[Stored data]
/-- CMP Ev, sext(Ib) to MOV SS, Ew (alias reg 6). -/
theorem test_decode_5 : [
    ([0x83, 0xBD, 0x34, 0x12, 0x3D], .cmpEvIbSx (.mem (.baseD16 .di 0x1234)) 0x3D),
    ([0x84, 0xC4], .testEbGb (.reg .ah) .al),
    ([0x85, 0x19], .testEvGv (.mem (.base .bxDi)) .bx),
    ([0x86, 0xF5], .xchgEbGb (.reg .ch) .dh),
    ([0x87, 0x0E, 0xCD, 0xAB], .xchgEvGv (.mem (.direct 0xABCD)) .cx),
    ([0x88, 0xE6], .movEbGb (.reg .dh) .ah),
    ([0x89, 0x7F, 0xFE], .movEvGv (.mem (.baseD8 .bx 0xFE)) .di),
    ([0x8A, 0xD7], .movGbEb .dl (.reg .bh)),
    ([0x8B, 0x2B], .movGvEv .bp (.mem (.base .bpDi))),
    ([0x8C, 0x88, 0x34, 0x12], .movEwSw (.mem (.baseD16 .bxSi 0x1234)) .cs),
    ([0x8C, 0xF1], .movEwSwAlias (.reg .cx) .ss),
    ([0x8D, 0x34], .leaGvM .si (.base .si)),
    ([0x8D, 0xC8], .leaGvRegRefused .cx .ax),
    ([0x8E, 0xC2], .movEsEw (.reg .dx)),
    ([0x8E, 0x0E, 0xCD, 0xAB], .movCsEwRefused1 (.mem (.direct 0xABCD))),
    ([0x8E, 0xD3], .movSsEw (.reg .bx)),
    ([0x8E, 0x5A, 0xFE], .movDsEw (.mem (.baseD8 .bpSi 0xFE))),
    ([0x8E, 0xE4], .movEsEwAlias (.reg .sp)),
    ([0x8E, 0x2F], .movCsEwRefused5 (.mem (.base .bx))),
    ([0x8E, 0xB3, 0x34, 0x12], .movSsEwAlias (.mem (.baseD16 .bpDi 0x1234)))].all reads = true := by decide

/-- MOV DS, Ew (alias reg 7) to LES Gv, reg (refused). -/
theorem test_decode_6 : [
    ([0x8E, 0xFE], .movDsEwAlias (.reg .si)),
    ([0x8F, 0x00], .popEv (.mem (.base .bxSi))),
    ([0x8F, 0xE7], .pop8FRefused 4 (.reg .di)),
    ([0x93], .xchgAxR16 .bx),
    ([0x9A, 0xCF, 0x0E, 0xCF, 0x0E], .callPtr 0x0ECF 0x0ECF),
    ([0xA0, 0x04, 0x12], .movAlMoffs 0x1204),
    ([0xA1, 0x39, 0x15], .movAxMoffs 0x1539),
    ([0xA2, 0x6E, 0x18], .movMoffsAl 0x186E),
    ([0xA3, 0xA3, 0x1B], .movMoffsAx 0x1BA3),
    ([0xA8, 0x08], .testAlIb 0x08),
    ([0xA9, 0x0D, 0x22], .testAxIw 0x220D),
    ([0xB3, 0x16], .movR8Ib .bl 0x16),
    ([0xBC, 0x77, 0x28], .movR16Iw .sp 0x2877),
    ([0xC0, 0xAC, 0x2B], .retIwAlias 0x2BAC),
    ([0xC2, 0xE1, 0x2E], .retIw 0x2EE1),
    ([0xC8, 0x16, 0x32], .retfIwAlias 0x3216),
    ([0xCA, 0x4B, 0x35], .retfIw 0x354B),
    ([0xCD, 0x40], .intIb 0x40),
    ([0xC4, 0xBC, 0x34, 0x12], .lesGvMp .di (.baseD16 .si 0x1234)),
    ([0xC4, 0xD3], .lesGvRegRefused .dx .bx)].all reads = true := by decide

= Work item =
Using the records above, restate word for word the lines from the one with "([0x87, 0x0E, 0xCD, 0xAB], .xchgEvGv" through the one with "([0xA9, 0x0D, 0x22], .testAxIw", both included.

= Answer space =
    ([0x87, 0x0E, 0xCD, 0xAB], .xchgEvGv (.mem (.direct 0xABCD)) .cx),
    ([0x88, 0xE6], .movEbGb (.reg .dh) .ah),
    ([0x89, 0x7F, 0xFE], .movEvGv (.mem (.baseD8 .bx 0xFE)) .di),
    ([0x8A, 0xD7], .movGbEb .dl (.reg .bh)),
    ([0x8B, 0x2B], .movGvEv .bp (.mem (.base .bpDi))),
    ([0x8C, 0x88, 0x34, 0x12], .movEwSw (.mem (.baseD16 .bxSi 0x1234)) .cs),
    ([0x8C, 0xF1], .movEwSwAlias (.reg .cx) .ss),
    ([0x8D, 0x34], .leaGvM .si (.base .si)),
    ([0x8D, 0xC8], .leaGvRegRefused .cx .ax),
    ([0x8E, 0xC2], .movEsEw (.reg .dx)),
    ([0x8E, 0x0E, 0xCD, 0xAB], .movCsEwRefused1 (.mem (.direct 0xABCD))),
    ([0x8E, 0xD3], .movSsEw (.reg .bx)),
    ([0x8E, 0x5A, 0xFE], .movDsEw (.mem (.baseD8 .bpSi 0xFE))),
    ([0x8E, 0xE4], .movEsEwAlias (.reg .sp)),
    ([0x8E, 0x2F], .movCsEwRefused5 (.mem (.base .bx))),
    ([0x8E, 0xB3, 0x34, 0x12], .movSsEwAlias (.mem (.baseD16 .bpDi 0x1234)))].all reads = true := by decide

/-- MOV DS, Ew (alias reg 7) to LES Gv, reg (refused). -/
theorem test_decode_6 : [
    ([0x8E, 0xFE], .movDsEwAlias (.reg .si)),
    ([0x8F, 0x00], .popEv (.mem (.base .bxSi))),
    ([0x8F, 0xE7], .pop8FRefused 4 (.reg .di)),
    ([0x93], .xchgAxR16 .bx),
    ([0x9A, 0xCF, 0x0E, 0xCF, 0x0E], .callPtr 0x0ECF 0x0ECF),
    ([0xA0, 0x04, 0x12], .movAlMoffs 0x1204),
    ([0xA1, 0x39, 0x15], .movAxMoffs 0x1539),
    ([0xA2, 0x6E, 0x18], .movMoffsAl 0x186E),
    ([0xA3, 0xA3, 0x1B], .movMoffsAx 0x1BA3),
    ([0xA8, 0x08], .testAlIb 0x08),
    ([0xA9, 0x0D, 0x22], .testAxIw 0x220D),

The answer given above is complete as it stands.